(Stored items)

/-- Events and control of a CSP: an interrupt is taken at a bundle boundary, RUN starts at bundle 0, FORCE_STOP discards deferred writes, zeroisation
clears memories and registers; an external access of 4, 8 or 16 aligned bytes is served while the CSP issues nothing, and else waits for a free slot;
one that has waited 64 cycles takes slot B. The order in which an external access takes free slots follows log 75. -/
def Obligations.CspEvents : Prop :=
  (∀ s (c : ClusterId) n,
    let x := s.csp c.val
    x.state = .running → x.core.busy = false → x.core.rpt = none → x.core.waiting = none → nextSource x = some n →
    Gives (.cspInterrupt c) s fun u =>
      let y := u.csp c.val
      y.core.st.level = BitVec.ofNat 2 (srcLevel x n) ∧ y.core.st.ie = false ∧ y.core.st.lpen = false ∧
      y.core.pc = (if srcLevel x n = 2 then 0x020 else 0x010) ∧
      (srcLevel x n = 2 → y.core.epc2 = x.core.pc ∧ y.core.est2 = x.core.st) ∧
      (srcLevel x n ≠ 2 → y.core.epc1 = x.core.pc ∧ y.core.est1 = x.core.st) ∧
      y.pending = x.pending &&& ~~~(BitVec.ofNat 8 (2 ^ n))) ∧
  (∀ s (c : ClusterId) image, ((s.csp c.val).state = .loaded ∨ (s.csp c.val).state = .stopped) →
    Gives (.cspRun c image) s fun u => (u.csp c.val).state = .running ∧ (u.csp c.val).core.pc = 0 ∧ (u.csp c.val).fault = none ∧
      (u.csp c.val).run = true ∧ (u.csp c.val).core.d = (s.csp c.val).core.d ∧ (u.csp c.val).prog = (s.csp c.val).prog) ∧
  (∀ s (c : ClusterId) image, (s.csp c.val).state = .empty → image.bundles ≠ [] →
    Gives (.cspRun c image) s fun u => (u.csp c.val).state = .running ∧ (u.csp c.val).core.pc = 0 ∧ (u.csp c.val).signals = image.signals ∧
      (u.csp c.val).prog = ((image.bundles.take 4096).zipIdx).foldl (fun t e => t.set 0 e.2 e.1) (s.csp c.val).prog) ∧
  (∀ s (c : ClusterId) image, ((s.csp c.val).state = .running ∨ (s.csp c.val).state = .faulted ∨ (s.csp c.val).state = .zeroising) →
    exec (.cspRun c image) s = .next (s.setCsp c.val { s.csp c.val with run := true })) ∧
  (∀ s (c : ClusterId), (s.csp c.val).state = .running →
    Gives (.cspForceStop c) s fun u => (u.csp c.val).state = .stopped ∧ (u.csp c.val).core.defers = [] ∧
      (u.csp c.val).core.dmem = (s.csp c.val).core.dmem ∧ (u.csp c.val).core.d = (s.csp c.val).core.d) ∧
  (∀ s (c : ClusterId), (s.csp c.val).state ≠ .running →
    exec (.cspZero c) s = .next (s.setCsp c.val { s.csp c.val with state := .zeroising })) ∧
  (∀ s (c : ClusterId), (s.csp c.val).state = .zeroising →
    Gives (.cspZeroiseComplete c) s fun u => (u.csp c.val).state = .empty ∧ (u.csp c.val).core = CspCore.init ∧ (u.csp c.val).prog = .empty ∧
      (u.csp c.val).pending = 0 ∧ (u.csp c.val).again = (s.csp c.val).again) ∧
  (∀ s (c : ClusterId) a, let x := s.csp c.val
    (accessOk a = true → (x.state ≠ .running ∨ x.core.waiting.isSome = true) →
      exec (.cspExternalAccess c .none a) s = .next (s.cspSettle c.val (.inl { x with core := serveAccess x.core a }))) ∧
    (accessOk a = true → x.state = .running → x.core.waiting = none →
      exec (.cspExternalAccess c .none a) s = .next (s.setCsp c.val { x with
        core := { x.core with ext := { x.core.ext with waiting := x.core.ext.waiting ++ [(a, 0)] } } })) ∧
    (accessOk a = false → exec (.cspExternalAccess c .none a) s = .next (s.emit (.word "CSP_ACCESS_REFUSED" 0x0E02))) ∧
    (∀ cause n, causeSource cause = some n → exec (.cspExternalAccess c cause a) s = exec (.cspExternalAccess c .none a) (s.cspPend c.val n))) ∧
  (∀ (k : CspCore) addr bytes, (serveAccess k (.write addr bytes)).dmem = dmemPut k.dmem addr.toNat bytes ∧
    (serveAccess k (.write addr bytes)).d = k.d ∧ (serveAccess k (.write addr bytes)).defers = k.defers) ∧
  (∀ s (c : ClusterId) a w r, let x := s.csp c.val
    x.core.ext.waiting = (a, w) :: r → 64 ≤ w →
    exec (.cspExternalSteal c) s = .next (s.cspSettle c.val (.inl { x with
      core := serveAccess { x.core with ext := { x.core.ext with waiting := r, stolen := true } } a })))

(EXERCISE BRIEF): What are the lines above, starting at the one with "(serveAccess k (.write addr bytes)).d = k.d" and ending at the one with "exec (.cspExternalSteal c)"? Give them again exactly, and only them.

(COMPLETED EXERCISE):
    (serveAccess k (.write addr bytes)).d = k.d ∧ (serveAccess k (.write addr bytes)).defers = k.defers) ∧
  (∀ s (c : ClusterId) a w r, let x := s.csp c.val
    x.core.ext.waiting = (a, w) :: r → 64 ≤ w →
    exec (.cspExternalSteal c) s = .next (s.cspSettle c.val (.inl { x with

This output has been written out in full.